Your task: Check each line of the entries. Copy the ones that contain the string "good".

== Material to process

theorem State.trcEvent_holdIs {qq : KeySlots × DomState × ObjState} (s : State) (e : Eng) (code : Nat) (h_s : HoldIs qq s) :
    HoldIs qq (State.trcEvent s e code) := by
  unfold State.trcEvent
  dsimp -failIfUnchanged only
  repeat' with_reducible first | assumption | (intro _) | apply State.updEng_holdIs | dsimp only | (apply hold_mk; dsimp only; apply hold_un)

theorem State.winShut_holdIs {qq : KeySlots × DomState × ObjState} (s : State) (t : Tower) (h_s : HoldIs qq s) :
    HoldIs qq (State.winShut s t) := by
  unfold State.winShut
  dsimp -failIfUnchanged only
  repeat' with_reducible first | assumption | (intro _) | apply State.updChn_holdIs | dsimp only | (apply hold_mk; dsimp only; apply hold_un)

theorem State.mediaCut_holdIs {qq : KeySlots × DomState × ObjState} (s : State) (t : Tower) (h_s : HoldIs qq s) :
    HoldIs qq (State.mediaCut s t) := by
  unfold State.mediaCut
  dsimp -failIfUnchanged only
  repeat' with_reducible first | assumption | apply State.winShut_holdIs | apply State.capCutAll_holdIs | dsimp only

theorem State.discontinuity_holdIs {qq : KeySlots × DomState × ObjState} (s : State) (e : Int) (h_s : HoldIs qq s) :
    HoldIs qq (State.discontinuity s e) := by
  unfold State.discontinuity
  dsimp -failIfUnchanged only
  repeat' with_reducible first | assumption | (intro _) | apply State.mediaCut_holdIs | apply State.trcEvent_holdIs | apply State.dropGates_holdIs | apply State.cmpFlushT_holdIs | apply State.atbEvt_holdIs | apply State.updAtbT_holdIs | apply State.updAtb_holdIs | apply State.irq_holdIs | apply State.bump_holdIs | apply State.wr_holdIs | apply hold_ite | (refine hold_foldl ?_ (fun _ _ _ => ?_)) | (refine hold_foldl1 ?_ (fun _ _ _ => ?_)) | (refine hold_foldl2 ?_ (fun _ _ _ => ?_)) | dsimp only | (apply hold_mk; dsimp only; apply hold_un) | split

theorem State.correct_holdIs {qq : KeySlots × DomState × ObjState} (s : State) (e : Int) (h_s : HoldIs qq s) :
    HoldIs qq (State.correct s e) := by
  unfold State.correct
  dsimp -failIfUnchanged only
  repeat' with_reducible first | assumption | (intro _) | apply State.discontinuity_holdIs | apply State.updAtb_holdIs | apply hold_ite | dsimp only | (apply hold_mk; dsimp only; apply hold_un) | split

theorem State.setOtwi_holdIs {qq : KeySlots × DomState × ObjState} (s : State) (t : Tower) (h_s : HoldIs qq s) :
    HoldIs qq (State.setOtwi s t) := by
  unfold State.setOtwi
  dsimp -failIfUnchanged only
  repeat' with_reducible first | assumption | (intro _) | apply State.regate_holdIs | apply State.updSrv_holdIs | apply State.irq_holdIs | apply State.bump_holdIs | apply State.wr_holdIs | apply hold_ite | dsimp only | (apply hold_mk; dsimp only; apply hold_un) | split

theorem State.regateBoth_holdIs {qq : KeySlots × DomState × ObjState} (s : State) (h_s : HoldIs qq s) :
    HoldIs qq (State.regateBoth s) := by
  unfold State.regateBoth
  dsimp -failIfUnchanged only
  repeat' with_reducible first | assumption | apply State.regate_holdIs | dsimp only

theorem State.setSrc_holdIs {qq : KeySlots × DomState × ObjState} (s : State) (v : Nat) (h_s : HoldIs qq s) :
    HoldIs qq (State.setSrc s v) := by
  unfold State.setSrc
  dsimp -failIfUnchanged only
  repeat' with_reducible first | assumption | (intro _) | apply State.updAtb_holdIs | apply State.wb_holdIs | apply State.wr_holdIs | dsimp only | (apply hold_mk; dsimp only; apply hold_un)

theorem State.toServo_holdIs {qq : KeySlots × DomState × ObjState} (s : State) (t : Tower) (h_s : HoldIs qq s) :
    HoldIs qq (State.toServo s t) := by
  unfold State.toServo
  dsimp -failIfUnchanged only
  repeat' with_reducible first | assumption | (intro _) | apply State.setSrc_holdIs | apply State.correct_holdIs | apply State.atbEvt_holdIs | apply State.irq_holdIs | apply State.wr_holdIs | apply hold_ite | dsimp only | split

theorem State.toFlywheel_holdIs {qq : KeySlots × DomState × ObjState} (s : State) (h_s : HoldIs qq s) :
    HoldIs qq (State.toFlywheel s) := by
  unfold State.toFlywheel
  dsimp -failIfUnchanged only
  repeat' with_reducible first | assumption | (intro _) | apply State.setSrc_holdIs | apply State.atbEvt_holdIs | apply State.updAtb_holdIs | apply State.irq_holdIs | apply State.wr_holdIs | dsimp only | (apply hold_mk; dsimp only; apply hold_un)

theorem State.srcLost_holdIs {qq : KeySlots × DomState × ObjState} (s : State) (t : Tower) (h_s : HoldIs qq s) :
    HoldIs qq (State.srcLost s t) := by
  unfold State.srcLost
  dsimp -failIfUnchanged only
  repeat' with_reducible first | assumption | (intro _) | apply State.toFlywheel_holdIs | apply State.toServo_holdIs | apply State.setSrc_holdIs | apply State.regateBoth_holdIs | apply State.dropGates_holdIs | apply State.atbEvt_holdIs | apply State.irq_holdIs | apply hold_ite | dsimp only | split

theorem State.loseLock_holdIs {qq : KeySlots × DomState × ObjState} (s : State) (t : Tower) (h_s : HoldIs qq s) :
    HoldIs qq (State.loseLock s t) := by
  unfold State.loseLock
  dsimp -failIfUnchanged only
  repeat' with_reducible first | assumption | (intro _) | apply State.srcLost_holdIs | apply State.atbEvt_holdIs | apply State.updAtbT_holdIs | apply State.irq_holdIs | apply State.wr_holdIs | apply hold_ite | dsimp only | (refine hold_pair (by assumption) ?_) | (refine hold_opt (by assumption) ?_) | (refine hold_opt1 (by assumption) ?_) | (apply hold_mk; dsimp only; apply hold_un) | split

theorem State.takeServo_holdIs {qq : KeySlots × DomState × ObjState} (s : State) (t : Tower) (h_s : HoldIs qq s) :
    HoldIs qq (State.takeServo s t) := by
  unfold State.takeServo
  dsimp -failIfUnchanged only
  repeat' with_reducible first | assumption | (intro _) | apply State.toServo_holdIs | apply State.updAtb_holdIs | dsimp only | (apply hold_mk; dsimp only; apply hold_un)

theorem State.preferServo_holdIs {qq : KeySlots × DomState × ObjState} (s : State) (t : Tower) (e0 : Int) (h_s : HoldIs qq s) :
    HoldIs qq (State.preferServo s t e0) := by
  unfold State.preferServo
  dsimp -failIfUnchanged only
  repeat' with_reducible first | assumption | (intro _) | apply State.setSrc_holdIs | apply State.correct_holdIs | apply State.atbEvt_holdIs | apply State.wr_holdIs | apply hold_ite | dsimp only | split

theorem State.takeSource_holdIs {qq : KeySlots × DomState × ObjState} (s : State) (t : Tower) (h_s : HoldIs qq s) :
    HoldIs qq (State.takeSource s t) := by
  unfold State.takeSource
  dsimp -failIfUnchanged only
  repeat' with_reducible first | assumption | apply State.preferServo_holdIs | apply State.takeServo_holdIs | apply hold_ite | dsimp only | (refine hold_pair (by assumption) ?_) | (refine hold_opt (by assumption) ?_) | (refine hold_opt1 (by assumption) ?_) | split

theorem State.tryLock_holdIs {qq : KeySlots × DomState × ObjState} (s : State) (t : Tower) (h_s : HoldIs qq s) :
    HoldIs qq (State.tryLock s t) := by
  unfold State.tryLock
  dsimp -failIfUnchanged only
  repeat' with_reducible first | assumption | apply State.takeSource_holdIs | apply State.irq_holdIs | apply State.wr_holdIs | apply hold_ite | dsimp only | (refine hold_pair (by assumption) ?_) | (refine hold_opt (by assumption) ?_) | (refine hold_opt1 (by assumption) ?_) | (apply hold_mk; dsimp only; apply hold_un) | split

theorem State.srvPins_holdIs {qq : KeySlots × DomState × ObjState} (s : State) (t : Tower) (h_s : HoldIs qq s) :
    HoldIs qq (State.srvPins s t) := by
  unfold State.srvPins
  dsimp -failIfUnchanged only
  repeat' with_reducible first | assumption | (intro _) | apply State.updSrv_holdIs | apply hold_ite | dsimp only | (apply hold_mk; dsimp only; apply hold_un) | split

theorem State.setMode_holdIs {qq : KeySlots × DomState × ObjState} (s : State) (t : Tower) (m : Nat) (h_s : HoldIs qq s) :
    HoldIs qq (State.setMode s t m) := by
  unfold State.setMode
  dsimp -failIfUnchanged only
  repeat' with_reducible first | assumption | (intro _) | apply State.srvPins_holdIs | apply State.tryLock_holdIs | apply State.loseLock_holdIs | apply State.setOtwi_holdIs | apply State.updSrv_holdIs | apply State.irq_holdIs | apply State.wb_holdIs | apply State.wr_holdIs | apply hold_ite | dsimp only | (apply hold_mk; dsimp only; apply hold_un) | split

theorem State.genStart_holdIs {qq : KeySlots × DomState × ObjState} (s : State) (t : Tower) (k : GenKind) (h_s : HoldIs qq s) :
    HoldIs qq (State.genStart s t k) := by
  unfold State.genStart
  dsimp -failIfUnchanged only
  repeat' with_reducible first | assumption | (intro _) | apply State.updSrv_holdIs | dsimp only | (apply hold_mk; dsimp only; apply hold_un)

theorem State.toRetract_holdIs {qq : KeySlots × DomState × ObjState} (s : State) (t : Tower) (cause : Nat) (h_s : HoldIs qq s) :
    HoldIs qq (State.toRetract s t cause) := by
  unfold State.toRetract
  dsimp -failIfUnchanged only
  repeat' with_reducible first | assumption | apply State.genStart_holdIs | apply State.setMode_holdIs | apply State.hwPost_holdIs | apply State.irq_holdIs | apply State.bump_holdIs | apply State.wr_holdIs | apply hold_ite | dsimp only | split

theorem State.emergency_holdIs {qq : KeySlots × DomState × ObjState} (s : State) (t : Tower) (cause : Nat) (h_s : HoldIs qq s) :
    HoldIs qq (State.emergency s t cause) := by
  unfold State.emergency
  dsimp -failIfUnchanged only
  repeat' with_reducible first | assumption | (intro _) | apply State.toRetract_holdIs | apply State.updSrv_holdIs | apply State.irq_holdIs | apply State.bump_holdIs | apply hold_ite | dsimp only | (apply hold_mk; dsimp only; apply hold_un) | split

theorem State.engRefresh_holdIs {qq : KeySlots × DomState × ObjState} (s : State) (e : Eng) (h_s : HoldIs qq s) :
    HoldIs qq (State.engRefresh s e) := by
  unfold State.engRefresh
  dsimp -failIfUnchanged only
  repeat' with_reducible first | assumption | (intro _) | apply State.updEng_holdIs | apply State.wr_holdIs | apply hold_ite | dsimp only | (apply hold_mk; dsimp only; apply hold_un) | split

theorem State.park_holdIs {qq : KeySlots × DomState × ObjState} (s : State) (h_s : HoldIs qq s) :
    HoldIs qq (State.park s) := by
  unfold State.park
  dsimp -failIfUnchanged only
  repeat' with_reducible first | assumption | apply State.emergency_holdIs | dsimp only

theorem State.setObsOk_holdIs {qq : KeySlots × DomState × ObjState} (s : State) (v : Bool) (h_s : HoldIs qq s) :
    HoldIs qq (State.setObsOk s v) := by
  unfold State.setObsOk
  dsimp -failIfUnchanged only
  repeat' with_reducible first | assumption | (intro _) | apply State.toFlywheel_holdIs | apply State.setSrc_holdIs | apply State.wb_holdIs | apply State.wr_holdIs | apply hold_ite | dsimp only | split

theorem State.atbStart_holdIs {qq : KeySlots × DomState × ObjState} (s : State) (h_s : HoldIs qq s) :
    HoldIs qq (State.atbStart s) := by
  unfold State.atbStart
  dsimp -failIfUnchanged only
  repeat' with_reducible first | assumption | (intro _) | apply State.setSrc_holdIs | apply State.updAtb_holdIs | apply State.wr_holdIs | apply hold_ite | dsimp only | (apply hold_mk; dsimp only; apply hold_un) | split

theorem State.atbStarted_holdIs {qq : KeySlots × DomState × ObjState} (s : State) (h_s : HoldIs qq s) :
    HoldIs qq (State.atbStarted s) := by
  unfold State.atbStarted
  dsimp -failIfUnchanged only
  repeat' with_reducible first | assumption | (intro _) | apply State.takeSource_holdIs | apply State.updAtbT_holdIs | apply hold_ite | (refine hold_foldl ?_ (fun _ _ _ => ?_)) | (refine hold_foldl1 ?_ (fun _ _ _ => ?_)) | (refine hold_foldl2 ?_ (fun _ _ _ => ?_)) | dsimp only | (apply hold_mk; dsimp only; apply hold_un) | split

theorem State.cmpCtlStore_holdIs {qq : KeySlots × DomState × ObjState} (s : State) (n : Nat) (ctl : Word) (h_s : HoldIs qq s) :
    HoldIs qq (State.cmpCtlStore s n ctl) := by
  unfold State.cmpCtlStore
  dsimp -failIfUnchanged only
  repeat' with_reducible first | assumption | apply State.wr_holdIs | dsimp only

theorem State.crossCheck_holdIs {qq : KeySlots × DomState × ObjState} (s : State) (t : Tower) (e : Int) (h_s : HoldIs qq s) :
    HoldIs qq (State.crossCheck s t e) := by
  unfold State.crossCheck
  dsimp -failIfUnchanged only
  repeat' with_reducible first | assumption | (intro _) | apply State.updAtbT_holdIs | apply State.irq_holdIs | apply hold_ite | dsimp only | (apply hold_mk; dsimp only; apply hold_un) | split

theorem State.dutyBoundary_holdIs {qq : KeySlots × DomState × ObjState} (s : State) (t : Tower) (h_s : HoldIs qq s) :
    HoldIs qq (State.dutyBoundary s t) := by
  unfold State.dutyBoundary
  dsimp -failIfUnchanged only
  repeat' with_reducible first | assumption | (intro _) | apply State.updLan_holdIs | dsimp only | (apply hold_mk; dsimp only; apply hold_un)

theorem State.headSwitch_holdIs {qq : KeySlots × DomState × ObjState} (s : State) (t : Tower) (h_s : HoldIs qq s) :
    HoldIs qq (State.headSwitch s t) := by
  unfold State.headSwitch
  dsimp -failIfUnchanged only
  repeat' with_reducible first | assumption | (intro _) | apply State.setMode_holdIs | apply State.setOtwi_holdIs | apply State.regate_holdIs | apply State.capCutAll_holdIs | apply State.lanAssist_holdIs | apply State.updSrv_holdIs | apply State.updCpl_holdIs | apply State.updAtbT_holdIs | apply State.irq_holdIs | apply State.wr_holdIs | apply hold_ite | dsimp only | (apply hold_mk; dsimp only; apply hold_un) | split

theorem State.inhCount_holdIs {qq : KeySlots × DomState × ObjState} (s : State) (good : Bool) (h_s : HoldIs qq s) :
    HoldIs qq (State.inhCount s good) := by
  unfold State.inhCount
  dsimp -failIfUnchanged only
  repeat' with_reducible first | assumption | (intro _) | apply State.updAtb_holdIs | apply State.wr_holdIs | apply hold_ite | dsimp only | (apply hold_mk; dsimp only; apply hold_un) | split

====

Solution:
theorem State.inhCount_holdIs {qq : KeySlots × DomState × ObjState} (s : State) (good : Bool) (h_s : HoldIs qq s) :
    HoldIs qq (State.inhCount s good) := by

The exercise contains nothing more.